Start up e piccoli designer: qualche ragguaglio

Start up e piccoli designer: qualche ragguaglio
Se esiste veramente qualcosa di terribilmente deleterio per le start up nel mondo della
moda, questa è la mancanza di preparazione dal punto di vista imprenditoriale del
designer emergente.
Nonostante le buone intenzioni e la volontà di affermarsi e di ritagliarsi una piccola
fetta di mercato, i giovani designer, soprattutto italiani, hanno una mentalità molto
limitata, e, a parte sulla loro creatività, non si creano una base tecnica economica sul
quale poggiare le basi del loro progetto imprenditoriale.
In pratica, nella stragrande maggioranza dei casi, i giovani fashion designer credono
che la visibilità si acquisti tramite il passaparola dei parenti ed amici, che mamma e
papà, e magari nonna e sorella, facciano loro la pubblicità necessaria per affermarsi
sul mercato. Non parliamo poi della politica seguita in fatto di marketing:
praticamente il nulla, il nulla più assoluto, a parte una triste pagina su qualche social
network che conta, si e no, 250 like e un profilo Instagram con 50 followers: gli
amici, detto papale papale.
Altro metodo utilizzato dalle grandi menti italiche che si affacciano nel campo della
moda, consiste nella partecipazione ad eventi e concorsi di bellezza che a livello di
visibilità e di futura vendita valgono meno di niente, in quanto a quei concorsi o a
quegli eventi partecipano principalmente persone comuni, mamme, nonne, zie e
fidanzati delle modelle e che hanno occhi solo per le loro belle congiunte che per la
prima, o seconda volta, calcheranno una passerella e che potrebbero anche indossare
un abito di Valentino che alle allegre comari in sala non importerebbe un piffero, e
l’abito, seppur favoloso, passerebbe inosservato tanto quanto il designer che lo ha
disegnato e prodotto, quindi avranno speso alcune centinaia o migliaia di Euro per il
nulla, anzi, al solo scopo di massacrare le loro già scarne casse e inficiare
l’investimento in una futura attività molto più utile per il loro brand.

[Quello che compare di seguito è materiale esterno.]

-- ==== Sys2Proof/Decode.lean ====
section
/-!
DEFINITION. The decoder of the five 64-bit formats (R124-R131) over the opcode map of R133, and the encoder written from
the same encoding tables. Decoding is total: a word whose opcode is not assigned, whose operand codes or modifiers are not
defined, or whose unused fields do not hold their fixed values (R130) gives no instruction (R134).
-/

namespace Sys2Proof

/-! ### Fields -/

/-- Bits `[lo + n - 1 : lo]` of a word. -/
def fld (w : DWord) (lo n : Nat) : BitVec n := w.extractLsb' lo n

/-- Bit `i` of a word. -/
def flag (w : DWord) (i : Nat) : Bool := w.getLsbD i

/-- The operand codes of R131. -/
def Operand.code : Operand → BitVec 9
  | .v n => BitVec.ofNat 9 n.val
  | .s n => BitVec.ofNat 9 (256 + n.val)
  | .w n => BitVec.ofNat 9 (320 + n.val)
  | .x n => BitVec.ofNat 9 (352 + n.val)
  | .z n => BitVec.ofNat 9 (360 + n.val)
  | .p n => BitVec.ofNat 9 (368 + n.val)
  | .k n => BitVec.ofNat 9 (376 + n.val)
  | .lat n => BitVec.ofNat 9 (384 + n.val)
  | .zero => 387#9
  | .m n => BitVec.ofNat 9 (388 + n.val)
  | .imm c => BitVec.ofNat 9 (448 + c.val)

/-- The operand of a code; codes 404 to 447 are reserved (R131). -/
def Operand.ofCode (b : BitVec 9) : Option Operand :=
  let c := b.toNat
  if h : c < 256 then some (.v ⟨c, h⟩)
  else if c < 320 then some (.s (Fin.ofNat 64 (c - 256)))
  else if c < 352 then some (.w (Fin.ofNat 32 (c - 320)))
  else if c < 360 then some (.x (Fin.ofNat 8 (c - 352)))
  else if c < 368 then some (.z (Fin.ofNat 8 (c - 360)))
  else if c < 376 then some (.p (Fin.ofNat 8 (c - 368)))
  else if c < 384 then some (.k (Fin.ofNat 8 (c - 376)))
  else if c < 387 then some (.lat (Fin.ofNat 3 (c - 384)))
  else if c = 387 then some .zero
  else if c < 404 then some (.m (Fin.ofNat 16 (c - 388)))
  else if c < 448 then none
  else some (.imm (Fin.ofNat 64 (c - 448)))

/-- The guard code of R124. -/
def Guard.code : Guard → BitVec 4
  | .pred neg p => BitVec.ofBool neg ++ BitVec.ofNat 3 p.val
  | .path one => if one then 15#4 else 14#4

/-- R124: codes 0b1110 and 0b1111 are the path guards. -/
def Guard.ofCode (b : BitVec 4) : Guard :=
  if b = 14#4 then .path false else if b = 15#4 then .path true
  else .pred (b.getLsbD 3) (Fin.ofNat 8 (b.toNat % 8))

def Rm.code : Rm → BitVec 2
  | .rn => 0 | .rz => 1 | .ru => 2 | .rd => 3

/-- R32. -/
def Rm.ofCode (b : BitVec 2) : Rm :=
  if b = 0 then .rn else if b = 1 then .rz else if b = 2 then .ru else .rd

def Cmp.code : Cmp → BitVec 3
  | .eq => 0 | .ne => 1 | .lt => 2 | .le => 3 | .gt => 4 | .ge => 5 | .num => 6 | .nan => 7

/-- R194. -/
def Cmp.ofCode (b : BitVec 3) : Cmp :=
  if b = 0 then .eq else if b = 1 then .ne else if b = 2 then .lt else if b = 3 then .le
  else if b = 4 then .gt else if b = 5 then .ge else if b = 6 then .num else .nan

def Ty.code : Ty → Nat
  | .f64 => 0 | .f32 => 1 | .bf16 => 2 | .f16 => 3 | .e4m3 => 4 | .e5m2 => 5
  | .e2m1 => 6 | .i8 => 7 | .ui8 => 8 | .i4 => 9 | .i32 => 10 | .ui32 => 11

/-- R214: the source or destination type named by a small-immediate code 480 + type. -/
def Ty.ofOperand : Operand → Option Ty
  | .imm c =>
    [Ty.f64, .f32, .bf16, .f16, .e4m3, .e5m2, .e2m1, .i8, .ui8, .i4, .i32, .ui32][c.val - 32]?.bind
      (fun t => if 32 ≤ c.val then some t else none)
  | _ => none

/-- The operand that stands for a type code. -/
def Ty.operand (t : Ty) : Operand := .imm (Fin.ofNat 64 (32 + t.code))

def IntMode.bits : IntMode → BitVec 2
  | .wrap => 0 | .sat => 1 | .satU => 3

/-- R195: `.u` without `.sat` is illegal. -/
def IntMode.ofBits (b : BitVec 2) : Option IntMode :=
  if b = 0 then some .wrap else if b = 1 then some .sat else if b = 3 then some .satU else none

def LdSize.code : LdSize → BitVec 3
  | .u8 => 0 | .s8 => 1 | .u16 => 2 | .s16 => 3 | .b32 => 4 | .b64 => 5 | .b128 => 6

/-- R263. -/
def LdSize.ofCode (b : BitVec 3) : Option LdSize :=
  [LdSize.u8, .s8, .u16, .s16, .b32, .b64, .b128][b.toNat]?

def StSize.code : StSize → BitVec 3
  | .b8 => 0 | .b16 => 2 | .b32 => 4 | .b64 => 5 | .b128 => 6

/-- R263: codes 1, 3 and 7 are illegal for a store. -/
def StSize.ofCode (b : BitVec 3) : Option StSize :=
  [some StSize.b8, none, some .b16, none, some .b32, some .b64, some .b128, none][b.toNat]?.join

def Scope.code : Scope → BitVec 3
  | .wrp => 1 | .blk => 2 | .clu => 3 | .flr => 4 | .grd => 5 | .sys => 6

/-- R397. -/
def Scope.ofCode (b : BitVec 3) : Option Scope :=
  [none, some Scope.wrp, some .blk, some .clu, some .flr, some .grd, some .sys, none][b.toNat]?.join

def ordCode : Option Scope → BitVec 3
  | none => 0
  | some s => s.code

/-- R265: 0 is plain, 7 is illegal. -/
def ordOf (b : BitVec 3) : Option (Option Scope) :=
  if b = 0 then some none else (Scope.ofCode b).map some

def AOrder.code : AOrder → BitVec 2
  | .relaxed => 0 | .acq => 1 | .rel => 2 | .acqrel => 3

/-- R276. -/
def AOrder.ofCode (b : BitVec 2) : AOrder :=
  if b = 0 then .relaxed else if b = 1 then .acq else if b = 2 then .rel else .acqrel

def AtomOp.code : AtomOp → BitVec 4
  | .add => 0 | .fadd => 1 | .smin => 2 | .umin => 3 | .smax => 4 | .umax => 5
  | .and => 6 | .or => 7 | .xor => 8 | .exch => 9 | .inc => 10

/-- R275. -/
def AtomOp.ofCode (b : BitVec 4) : Option AtomOp :=
  [AtomOp.add, .fadd, .smin, .umin, .smax, .umax, .and, .or, .xor, .exch, .inc][b.toNat]?

def RedOp.code : RedOp → BitVec 4
  | .iadd => 0 | .imin => 1 | .imax => 2 | .umin => 3 | .umax => 4 | .and => 5
  | .or => 6 | .xor => 7 | .fadd => 8 | .fmin => 9 | .fmax => 10

/-- R222. -/
def RedOp.ofCode (b : BitVec 4) : Option RedOp :=
  [RedOp.iadd, .imin, .imax, .umin, .umax, .and, .or, .xor, .fadd, .fmin, .fmax][b.toNat]?

def BFmt.code : BFmt → BitVec 3
  | .q4x => 0 | .e2m1 => 1 | .int4 => 2 | .e4m3 => 3 | .e5m2 => 4 | .int8 => 5

/-- R215. -/
def BFmt.ofCode (b : BitVec 3) : Option BFmt :=
  [BFmt.q4x, .e2m1, .int4, .e4m3, .e5m2, .int8][b.toNat]?

def SubW.code : SubW → BitVec 2
  | .nib => 0 | .byte => 1 | .half => 2

/-- R218. -/
def SubW.ofCode (b : BitVec 2) : Option SubW := [SubW.nib, .byte, .half][b.toNat]?

def ShflMode.code : ShflMode → BitVec 2
  | .pick => 0 | .sh => 1 | .rot => 2 | .xsw => 3

/-- R220. -/
def ShflMode.ofCode (b : BitVec 2) : ShflMode :=
  if b = 0 then .pick else if b = 1 then .sh else if b = 2 then .rot else .xsw

/-- R221: the kind in [1:0] and the test of `.level` in [3:2]. -/
def VoteKind.bits : VoteKind → BitVec 4
  | .mask => 0 | .count => 1 | .first => 2 | .some => 3 | .every => 7 | .same => 11

def VoteKind.ofBits (b : BitVec 4) : Option VoteKind :=
  if b = 0 then Option.some .mask else if b = 1 then Option.some .count else if b = 2 then Option.some .first
  else if b = 3 then Option.some .some else if b = 7 then Option.some .every
  else if b = 11 then Option.some .same else none

def MatchMode.code : MatchMode → BitVec 2
  | .peers => 0 | .leader => 1 | .rank => 2 | .unan => 3

/-- R223. -/
def MatchMode.ofCode (b : BitVec 2) : MatchMode :=
  if b = 0 then .peers else if b = 1 then .leader else if b = 2 then .rank else .unan

def ElectMode.code : ElectMode → BitVec 2
  | .lo => 0 | .hi => 1 | .rr => 2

Prima di prendere parte ad un evento legato al mondo della moda, quindi non parlo di
concorsi di bellezza, si devono valutare i costi ed i benefici, gli organizzatori diranno,
ovviamente, che tra il pubblico saranno presenti buyer e giornalisti internazionali
(organizzano l’evento, non diranno mai in maniera chiara che a parte le mamme, i
papà, le nonne ed i fidanzati delle modelle, non parteciperà un cacchio di nessuno),
quindi, mettete in moto i neuroni e riflettete, fatevi la domanda: “Cosa caspita ci
faranno i buyer, ad esempio della Rinascente, ad un concorso di bellezza?” la risposa
verrà da se “Un cacchio ci faranno!” poiché, la Rinascente, non pagherà mai un buyer
per starsene seduto in mezzo al pubblico a vedere ragazze in costume da bagno,
camminare su una passerella e sognare la pace nel mondo. Se ci dovesse andare, lo
farà in via del tutto privata e non in veste ufficiale, quindi mai e poi mai verrà da voi
a comprare la vostra collezione. Inoltre tali transazioni avvengono in momenti ben
precisi dell’anno e solitamente anche in luoghi ben precisi.
Passiamo oltre, passiamo alle vostre tecniche di marketing, promozione del brand e
piano imprenditoriale in generale.
Come già scritto in altro articolo, la visibilità si ottiene mediante un interessamento
dei media verso il progetto, il marchio, quindi lasciate stare il passaparola, o meglio
andrebbe anche bene per una visibilità all’interno del vostro piccolo “orticello” ma
non è sufficiente. Per ottenerla affidatevi ad un ufficio stampa e per ottenere un
piccolo finanziamento, magari da organizzazioni presenti sul territorio o da enti
istituzionali, o eventualmente da privati, imparate a stilare un “business plan”.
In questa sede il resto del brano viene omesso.